In the records below, which lines include "free"? Copy them.

─── Records supplied ───

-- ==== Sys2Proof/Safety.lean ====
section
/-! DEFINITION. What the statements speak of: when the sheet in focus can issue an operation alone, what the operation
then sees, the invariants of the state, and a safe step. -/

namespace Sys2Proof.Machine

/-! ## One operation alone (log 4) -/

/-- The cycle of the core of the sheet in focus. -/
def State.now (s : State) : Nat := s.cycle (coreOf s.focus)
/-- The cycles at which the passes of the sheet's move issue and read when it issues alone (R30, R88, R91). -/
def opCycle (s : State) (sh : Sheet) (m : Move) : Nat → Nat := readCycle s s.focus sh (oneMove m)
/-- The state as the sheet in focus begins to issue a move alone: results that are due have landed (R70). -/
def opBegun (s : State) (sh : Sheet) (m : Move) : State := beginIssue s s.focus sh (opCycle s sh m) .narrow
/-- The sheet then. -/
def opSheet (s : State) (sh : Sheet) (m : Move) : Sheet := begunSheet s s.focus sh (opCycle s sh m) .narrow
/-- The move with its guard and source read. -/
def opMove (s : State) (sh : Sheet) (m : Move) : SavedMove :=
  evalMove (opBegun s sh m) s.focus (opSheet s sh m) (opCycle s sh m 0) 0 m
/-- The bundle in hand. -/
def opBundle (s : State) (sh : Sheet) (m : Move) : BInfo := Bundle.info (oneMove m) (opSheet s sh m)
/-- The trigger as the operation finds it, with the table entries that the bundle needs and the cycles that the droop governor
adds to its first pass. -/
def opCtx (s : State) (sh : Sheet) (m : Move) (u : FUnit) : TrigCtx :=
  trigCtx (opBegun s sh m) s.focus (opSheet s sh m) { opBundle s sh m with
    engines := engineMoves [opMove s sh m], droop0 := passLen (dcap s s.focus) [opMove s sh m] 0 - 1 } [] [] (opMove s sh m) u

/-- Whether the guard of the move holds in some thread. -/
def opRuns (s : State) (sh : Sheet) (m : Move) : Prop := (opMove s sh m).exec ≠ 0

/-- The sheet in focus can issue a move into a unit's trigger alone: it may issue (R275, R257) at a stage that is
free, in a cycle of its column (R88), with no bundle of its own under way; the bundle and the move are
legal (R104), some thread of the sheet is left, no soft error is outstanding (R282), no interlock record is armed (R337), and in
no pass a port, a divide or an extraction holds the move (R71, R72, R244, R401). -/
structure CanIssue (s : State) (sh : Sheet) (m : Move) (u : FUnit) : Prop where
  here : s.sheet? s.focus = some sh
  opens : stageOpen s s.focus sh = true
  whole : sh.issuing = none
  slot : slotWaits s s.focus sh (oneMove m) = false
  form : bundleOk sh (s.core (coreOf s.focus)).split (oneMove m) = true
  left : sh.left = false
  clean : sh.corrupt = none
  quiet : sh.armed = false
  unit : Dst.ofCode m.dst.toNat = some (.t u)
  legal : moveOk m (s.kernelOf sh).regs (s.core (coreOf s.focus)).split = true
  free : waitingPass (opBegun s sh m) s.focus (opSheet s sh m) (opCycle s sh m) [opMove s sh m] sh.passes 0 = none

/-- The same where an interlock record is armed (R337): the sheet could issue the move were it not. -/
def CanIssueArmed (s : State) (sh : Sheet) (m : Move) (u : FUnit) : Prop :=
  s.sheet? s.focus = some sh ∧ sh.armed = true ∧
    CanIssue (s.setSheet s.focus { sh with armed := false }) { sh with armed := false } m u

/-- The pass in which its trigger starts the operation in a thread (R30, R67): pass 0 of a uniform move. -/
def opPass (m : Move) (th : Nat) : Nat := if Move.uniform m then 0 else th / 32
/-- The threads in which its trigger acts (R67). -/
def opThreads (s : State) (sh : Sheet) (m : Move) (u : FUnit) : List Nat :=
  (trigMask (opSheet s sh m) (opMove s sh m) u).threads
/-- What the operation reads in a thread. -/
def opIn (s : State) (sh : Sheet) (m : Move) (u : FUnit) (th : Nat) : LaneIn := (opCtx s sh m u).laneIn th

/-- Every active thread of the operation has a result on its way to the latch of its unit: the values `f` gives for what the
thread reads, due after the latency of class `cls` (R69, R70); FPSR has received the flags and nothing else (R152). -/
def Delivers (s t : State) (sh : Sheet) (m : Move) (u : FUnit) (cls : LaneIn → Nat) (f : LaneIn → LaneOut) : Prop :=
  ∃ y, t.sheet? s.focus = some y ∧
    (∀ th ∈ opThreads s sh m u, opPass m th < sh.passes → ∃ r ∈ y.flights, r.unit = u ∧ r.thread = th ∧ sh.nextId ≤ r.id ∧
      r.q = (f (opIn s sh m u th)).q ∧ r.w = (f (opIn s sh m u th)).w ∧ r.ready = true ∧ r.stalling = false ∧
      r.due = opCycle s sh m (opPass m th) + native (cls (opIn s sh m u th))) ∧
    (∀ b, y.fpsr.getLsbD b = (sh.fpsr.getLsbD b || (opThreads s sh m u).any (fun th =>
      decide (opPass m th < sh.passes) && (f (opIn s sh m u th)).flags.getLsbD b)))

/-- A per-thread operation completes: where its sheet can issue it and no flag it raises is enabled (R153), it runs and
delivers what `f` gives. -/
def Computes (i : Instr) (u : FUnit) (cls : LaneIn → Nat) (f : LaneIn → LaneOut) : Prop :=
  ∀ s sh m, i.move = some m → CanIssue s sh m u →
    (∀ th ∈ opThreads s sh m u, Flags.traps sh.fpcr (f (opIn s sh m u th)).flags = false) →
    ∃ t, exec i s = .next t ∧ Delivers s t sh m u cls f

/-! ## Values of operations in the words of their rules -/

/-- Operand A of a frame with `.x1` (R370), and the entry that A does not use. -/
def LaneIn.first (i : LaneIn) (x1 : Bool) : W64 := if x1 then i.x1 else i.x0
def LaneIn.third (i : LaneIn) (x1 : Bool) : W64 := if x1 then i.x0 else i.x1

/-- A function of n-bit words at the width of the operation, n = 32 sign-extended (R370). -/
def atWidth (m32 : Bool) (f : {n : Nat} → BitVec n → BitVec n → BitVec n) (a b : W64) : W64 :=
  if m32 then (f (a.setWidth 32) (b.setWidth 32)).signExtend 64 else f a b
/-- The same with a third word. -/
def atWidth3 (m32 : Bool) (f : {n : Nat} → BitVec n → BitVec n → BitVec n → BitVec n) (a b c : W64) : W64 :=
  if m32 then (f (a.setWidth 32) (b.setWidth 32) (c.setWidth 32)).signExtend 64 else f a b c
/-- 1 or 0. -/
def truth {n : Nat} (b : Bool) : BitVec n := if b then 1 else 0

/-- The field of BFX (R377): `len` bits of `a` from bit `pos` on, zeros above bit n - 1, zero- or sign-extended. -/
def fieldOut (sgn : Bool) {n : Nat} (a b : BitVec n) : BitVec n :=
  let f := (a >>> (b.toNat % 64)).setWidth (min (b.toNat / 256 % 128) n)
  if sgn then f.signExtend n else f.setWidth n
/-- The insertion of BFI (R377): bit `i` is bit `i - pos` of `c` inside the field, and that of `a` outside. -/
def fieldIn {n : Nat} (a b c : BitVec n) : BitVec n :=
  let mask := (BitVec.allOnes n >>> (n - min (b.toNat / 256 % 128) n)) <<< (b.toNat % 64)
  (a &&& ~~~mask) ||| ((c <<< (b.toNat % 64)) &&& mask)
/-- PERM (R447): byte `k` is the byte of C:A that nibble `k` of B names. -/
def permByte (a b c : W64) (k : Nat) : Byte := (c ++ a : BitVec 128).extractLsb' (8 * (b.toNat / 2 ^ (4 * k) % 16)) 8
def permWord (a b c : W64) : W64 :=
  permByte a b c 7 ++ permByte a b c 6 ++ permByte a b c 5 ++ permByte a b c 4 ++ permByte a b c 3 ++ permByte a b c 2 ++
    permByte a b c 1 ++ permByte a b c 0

───

Problem solution:
free, in a cycle of its column (R88), with no bundle of its own under way; the bundle and the move are
  free : waitingPass (opBegun s sh m) s.focus (opSheet s sh m) (opCycle s sh m) [opMove s sh m] sh.passes 0 = none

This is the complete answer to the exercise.